> **Given data**:
■ ■ ■ ■ ■

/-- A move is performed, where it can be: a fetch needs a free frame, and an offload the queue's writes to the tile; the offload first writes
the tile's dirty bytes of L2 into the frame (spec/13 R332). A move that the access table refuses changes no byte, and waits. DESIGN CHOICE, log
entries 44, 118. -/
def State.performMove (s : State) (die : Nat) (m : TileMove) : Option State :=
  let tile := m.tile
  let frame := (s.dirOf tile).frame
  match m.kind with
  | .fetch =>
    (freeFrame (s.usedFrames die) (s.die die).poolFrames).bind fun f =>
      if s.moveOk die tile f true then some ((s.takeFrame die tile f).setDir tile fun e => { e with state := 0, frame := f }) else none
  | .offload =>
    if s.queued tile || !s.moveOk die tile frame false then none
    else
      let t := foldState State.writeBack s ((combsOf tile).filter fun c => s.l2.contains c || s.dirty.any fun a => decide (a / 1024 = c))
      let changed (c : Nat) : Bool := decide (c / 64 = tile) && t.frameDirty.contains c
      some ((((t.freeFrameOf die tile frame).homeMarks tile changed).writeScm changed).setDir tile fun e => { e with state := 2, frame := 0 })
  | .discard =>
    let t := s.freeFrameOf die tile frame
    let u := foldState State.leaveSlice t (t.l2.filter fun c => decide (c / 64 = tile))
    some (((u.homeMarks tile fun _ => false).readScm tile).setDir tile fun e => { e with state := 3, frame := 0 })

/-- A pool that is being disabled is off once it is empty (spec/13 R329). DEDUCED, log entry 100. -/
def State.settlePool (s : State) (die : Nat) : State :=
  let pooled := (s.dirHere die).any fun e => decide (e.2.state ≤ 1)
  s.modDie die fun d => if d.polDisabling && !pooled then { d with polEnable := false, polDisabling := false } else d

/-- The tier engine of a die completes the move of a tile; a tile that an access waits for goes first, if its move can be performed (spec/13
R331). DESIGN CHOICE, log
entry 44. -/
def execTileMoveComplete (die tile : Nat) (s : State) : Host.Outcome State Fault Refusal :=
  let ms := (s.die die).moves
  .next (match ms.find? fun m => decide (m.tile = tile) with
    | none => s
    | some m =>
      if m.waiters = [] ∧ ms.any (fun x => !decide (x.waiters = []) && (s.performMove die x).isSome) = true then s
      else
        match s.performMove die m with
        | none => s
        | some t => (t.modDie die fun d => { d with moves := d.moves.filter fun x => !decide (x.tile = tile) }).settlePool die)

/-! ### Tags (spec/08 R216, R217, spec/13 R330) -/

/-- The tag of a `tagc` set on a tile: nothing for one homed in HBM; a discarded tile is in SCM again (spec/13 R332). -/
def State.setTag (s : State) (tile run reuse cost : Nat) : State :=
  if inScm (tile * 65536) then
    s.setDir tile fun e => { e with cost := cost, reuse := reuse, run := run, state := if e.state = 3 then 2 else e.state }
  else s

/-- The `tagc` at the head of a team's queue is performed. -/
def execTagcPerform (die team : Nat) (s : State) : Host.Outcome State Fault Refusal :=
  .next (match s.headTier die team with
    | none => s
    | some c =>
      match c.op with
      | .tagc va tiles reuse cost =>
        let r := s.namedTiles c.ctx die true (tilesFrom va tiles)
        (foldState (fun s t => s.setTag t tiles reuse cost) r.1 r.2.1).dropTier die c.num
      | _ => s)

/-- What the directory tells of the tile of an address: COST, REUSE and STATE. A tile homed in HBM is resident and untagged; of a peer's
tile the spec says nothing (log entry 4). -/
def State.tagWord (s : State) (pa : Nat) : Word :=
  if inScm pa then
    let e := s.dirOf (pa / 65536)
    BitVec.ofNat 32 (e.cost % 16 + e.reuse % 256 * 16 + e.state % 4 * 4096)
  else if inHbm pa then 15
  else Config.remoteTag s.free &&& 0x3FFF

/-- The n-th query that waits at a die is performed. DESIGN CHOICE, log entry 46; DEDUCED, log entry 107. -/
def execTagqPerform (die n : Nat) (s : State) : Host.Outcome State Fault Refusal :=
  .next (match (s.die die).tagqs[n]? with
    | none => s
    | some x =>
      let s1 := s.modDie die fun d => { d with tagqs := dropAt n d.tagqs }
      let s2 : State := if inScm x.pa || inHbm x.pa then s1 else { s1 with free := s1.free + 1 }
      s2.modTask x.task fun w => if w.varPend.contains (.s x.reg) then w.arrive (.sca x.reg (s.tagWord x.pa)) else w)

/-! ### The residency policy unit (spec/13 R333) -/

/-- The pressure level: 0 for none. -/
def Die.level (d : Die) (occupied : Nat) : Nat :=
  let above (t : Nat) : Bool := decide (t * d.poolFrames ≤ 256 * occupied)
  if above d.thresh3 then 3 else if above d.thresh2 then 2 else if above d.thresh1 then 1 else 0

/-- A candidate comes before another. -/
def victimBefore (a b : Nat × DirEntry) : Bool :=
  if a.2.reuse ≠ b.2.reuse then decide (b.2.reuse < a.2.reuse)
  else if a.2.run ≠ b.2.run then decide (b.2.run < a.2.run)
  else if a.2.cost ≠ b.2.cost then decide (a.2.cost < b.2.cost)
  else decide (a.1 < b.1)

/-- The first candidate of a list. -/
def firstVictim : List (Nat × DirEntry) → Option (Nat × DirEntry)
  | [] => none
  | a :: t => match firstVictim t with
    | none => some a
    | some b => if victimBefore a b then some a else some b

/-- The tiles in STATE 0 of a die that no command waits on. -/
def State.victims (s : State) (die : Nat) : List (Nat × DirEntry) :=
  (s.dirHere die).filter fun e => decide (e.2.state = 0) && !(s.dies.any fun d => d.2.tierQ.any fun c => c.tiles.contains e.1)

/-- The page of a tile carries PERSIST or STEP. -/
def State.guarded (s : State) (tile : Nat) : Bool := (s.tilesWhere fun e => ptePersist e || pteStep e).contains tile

■ ■ ■ ■ ■

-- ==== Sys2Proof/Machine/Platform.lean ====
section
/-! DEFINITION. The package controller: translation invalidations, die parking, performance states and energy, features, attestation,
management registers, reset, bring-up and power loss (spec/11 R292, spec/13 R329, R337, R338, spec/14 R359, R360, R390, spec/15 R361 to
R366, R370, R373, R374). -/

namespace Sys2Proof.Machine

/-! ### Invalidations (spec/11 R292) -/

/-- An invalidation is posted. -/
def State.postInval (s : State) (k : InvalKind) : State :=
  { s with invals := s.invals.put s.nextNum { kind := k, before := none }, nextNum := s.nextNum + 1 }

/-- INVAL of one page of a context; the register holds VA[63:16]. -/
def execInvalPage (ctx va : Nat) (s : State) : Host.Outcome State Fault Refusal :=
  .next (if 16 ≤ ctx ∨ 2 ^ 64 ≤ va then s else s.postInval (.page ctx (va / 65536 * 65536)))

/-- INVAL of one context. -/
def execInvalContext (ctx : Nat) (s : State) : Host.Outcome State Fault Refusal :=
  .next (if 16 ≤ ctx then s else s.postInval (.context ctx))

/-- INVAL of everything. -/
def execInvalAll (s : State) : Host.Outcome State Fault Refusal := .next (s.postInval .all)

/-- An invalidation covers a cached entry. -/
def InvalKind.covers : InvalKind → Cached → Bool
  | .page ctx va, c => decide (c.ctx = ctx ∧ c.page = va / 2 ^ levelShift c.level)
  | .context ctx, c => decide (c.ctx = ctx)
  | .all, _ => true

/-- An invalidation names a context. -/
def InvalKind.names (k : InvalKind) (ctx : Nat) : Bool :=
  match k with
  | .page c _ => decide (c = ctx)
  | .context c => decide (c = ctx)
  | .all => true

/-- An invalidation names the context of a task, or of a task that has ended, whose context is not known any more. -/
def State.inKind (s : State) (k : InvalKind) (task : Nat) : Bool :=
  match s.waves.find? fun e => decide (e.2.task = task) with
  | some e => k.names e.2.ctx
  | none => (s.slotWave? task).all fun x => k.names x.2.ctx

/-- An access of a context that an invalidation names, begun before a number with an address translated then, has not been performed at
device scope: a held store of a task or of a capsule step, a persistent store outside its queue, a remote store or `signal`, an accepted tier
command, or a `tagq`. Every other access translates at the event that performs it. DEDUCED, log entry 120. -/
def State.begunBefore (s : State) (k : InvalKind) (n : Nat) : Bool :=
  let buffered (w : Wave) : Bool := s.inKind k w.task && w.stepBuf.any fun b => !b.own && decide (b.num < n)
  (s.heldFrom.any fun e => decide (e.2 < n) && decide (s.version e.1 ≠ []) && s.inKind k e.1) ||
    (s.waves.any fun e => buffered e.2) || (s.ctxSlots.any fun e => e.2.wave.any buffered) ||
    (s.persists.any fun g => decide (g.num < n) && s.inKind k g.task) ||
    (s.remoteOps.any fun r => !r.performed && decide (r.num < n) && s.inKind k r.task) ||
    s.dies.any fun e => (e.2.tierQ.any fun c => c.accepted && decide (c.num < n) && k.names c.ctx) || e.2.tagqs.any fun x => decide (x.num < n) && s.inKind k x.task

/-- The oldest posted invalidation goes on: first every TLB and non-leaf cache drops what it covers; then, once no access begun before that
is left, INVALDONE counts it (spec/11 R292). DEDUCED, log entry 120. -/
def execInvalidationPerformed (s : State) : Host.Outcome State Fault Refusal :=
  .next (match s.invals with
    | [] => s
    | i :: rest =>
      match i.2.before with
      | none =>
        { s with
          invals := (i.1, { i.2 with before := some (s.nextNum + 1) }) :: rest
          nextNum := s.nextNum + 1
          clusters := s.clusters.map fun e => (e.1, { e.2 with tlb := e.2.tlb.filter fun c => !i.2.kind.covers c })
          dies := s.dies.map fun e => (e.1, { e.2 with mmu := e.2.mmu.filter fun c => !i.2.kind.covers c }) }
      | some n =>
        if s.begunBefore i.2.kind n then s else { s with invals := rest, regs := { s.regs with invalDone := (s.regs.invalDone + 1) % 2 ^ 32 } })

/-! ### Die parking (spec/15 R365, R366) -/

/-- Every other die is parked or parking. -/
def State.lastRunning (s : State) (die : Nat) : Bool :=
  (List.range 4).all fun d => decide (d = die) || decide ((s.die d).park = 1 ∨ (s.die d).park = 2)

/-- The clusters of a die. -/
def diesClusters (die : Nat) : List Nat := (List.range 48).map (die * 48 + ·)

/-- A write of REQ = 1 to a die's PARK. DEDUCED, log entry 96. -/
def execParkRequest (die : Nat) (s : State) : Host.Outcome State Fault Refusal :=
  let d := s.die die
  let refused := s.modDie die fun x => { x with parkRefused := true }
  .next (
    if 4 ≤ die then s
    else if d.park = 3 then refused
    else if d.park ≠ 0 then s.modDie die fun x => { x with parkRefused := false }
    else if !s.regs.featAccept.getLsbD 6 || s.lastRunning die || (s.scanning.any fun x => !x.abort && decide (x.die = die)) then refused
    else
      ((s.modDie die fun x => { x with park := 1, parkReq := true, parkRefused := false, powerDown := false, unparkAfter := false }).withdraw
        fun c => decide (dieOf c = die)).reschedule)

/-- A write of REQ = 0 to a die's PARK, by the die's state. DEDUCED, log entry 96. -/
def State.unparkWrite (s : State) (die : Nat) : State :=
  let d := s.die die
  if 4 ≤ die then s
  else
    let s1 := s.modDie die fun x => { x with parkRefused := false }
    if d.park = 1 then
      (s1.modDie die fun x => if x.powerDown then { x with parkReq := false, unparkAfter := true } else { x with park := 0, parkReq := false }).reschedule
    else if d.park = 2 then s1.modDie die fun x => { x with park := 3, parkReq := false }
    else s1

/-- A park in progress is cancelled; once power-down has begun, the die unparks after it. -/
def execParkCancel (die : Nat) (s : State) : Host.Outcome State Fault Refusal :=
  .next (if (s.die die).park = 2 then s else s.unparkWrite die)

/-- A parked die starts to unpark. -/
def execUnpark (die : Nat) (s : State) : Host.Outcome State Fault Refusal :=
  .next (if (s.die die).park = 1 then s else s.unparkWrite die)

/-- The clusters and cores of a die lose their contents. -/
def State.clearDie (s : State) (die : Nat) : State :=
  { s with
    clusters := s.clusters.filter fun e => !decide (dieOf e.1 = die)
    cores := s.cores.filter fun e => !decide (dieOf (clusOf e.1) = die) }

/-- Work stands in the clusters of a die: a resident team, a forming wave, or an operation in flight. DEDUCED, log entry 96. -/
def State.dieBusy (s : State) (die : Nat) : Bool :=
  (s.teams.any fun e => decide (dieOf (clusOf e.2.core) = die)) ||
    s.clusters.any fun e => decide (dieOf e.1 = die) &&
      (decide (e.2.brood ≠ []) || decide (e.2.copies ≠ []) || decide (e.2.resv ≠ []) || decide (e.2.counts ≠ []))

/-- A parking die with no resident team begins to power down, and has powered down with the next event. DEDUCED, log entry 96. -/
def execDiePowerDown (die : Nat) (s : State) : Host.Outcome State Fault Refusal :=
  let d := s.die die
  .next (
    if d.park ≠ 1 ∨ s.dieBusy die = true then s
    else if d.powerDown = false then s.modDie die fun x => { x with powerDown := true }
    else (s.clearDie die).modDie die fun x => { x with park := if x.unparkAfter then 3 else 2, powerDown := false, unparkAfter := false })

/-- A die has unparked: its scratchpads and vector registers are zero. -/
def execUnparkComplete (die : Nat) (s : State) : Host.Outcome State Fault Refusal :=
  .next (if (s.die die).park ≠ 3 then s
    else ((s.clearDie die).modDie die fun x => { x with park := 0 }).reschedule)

■ ■ ■ ■ ■

> **Task statement**: The response should hold exactly the lines starting at the line with "offload first writes" and ending at the line with "let t := s.freeFrameOf die tile frame", and no other line of the material above.

> **Your solution**:
/-- A move is performed, where it can be: a fetch needs a free frame, and an offload the queue's writes to the tile; the offload first writes
the tile's dirty bytes of L2 into the frame (spec/13 R332). A move that the access table refuses changes no byte, and waits. DESIGN CHOICE, log
entries 44, 118. -/
def State.performMove (s : State) (die : Nat) (m : TileMove) : Option State :=
  let tile := m.tile
  let frame := (s.dirOf tile).frame
  match m.kind with
  | .fetch =>
    (freeFrame (s.usedFrames die) (s.die die).poolFrames).bind fun f =>
      if s.moveOk die tile f true then some ((s.takeFrame die tile f).setDir tile fun e => { e with state := 0, frame := f }) else none
  | .offload =>
    if s.queued tile || !s.moveOk die tile frame false then none
    else
      let t := foldState State.writeBack s ((combsOf tile).filter fun c => s.l2.contains c || s.dirty.any fun a => decide (a / 1024 = c))
      let changed (c : Nat) : Bool := decide (c / 64 = tile) && t.frameDirty.contains c
      some ((((t.freeFrameOf die tile frame).homeMarks tile changed).writeScm changed).setDir tile fun e => { e with state := 2, frame := 0 })
  | .discard =>
    let t := s.freeFrameOf die tile frame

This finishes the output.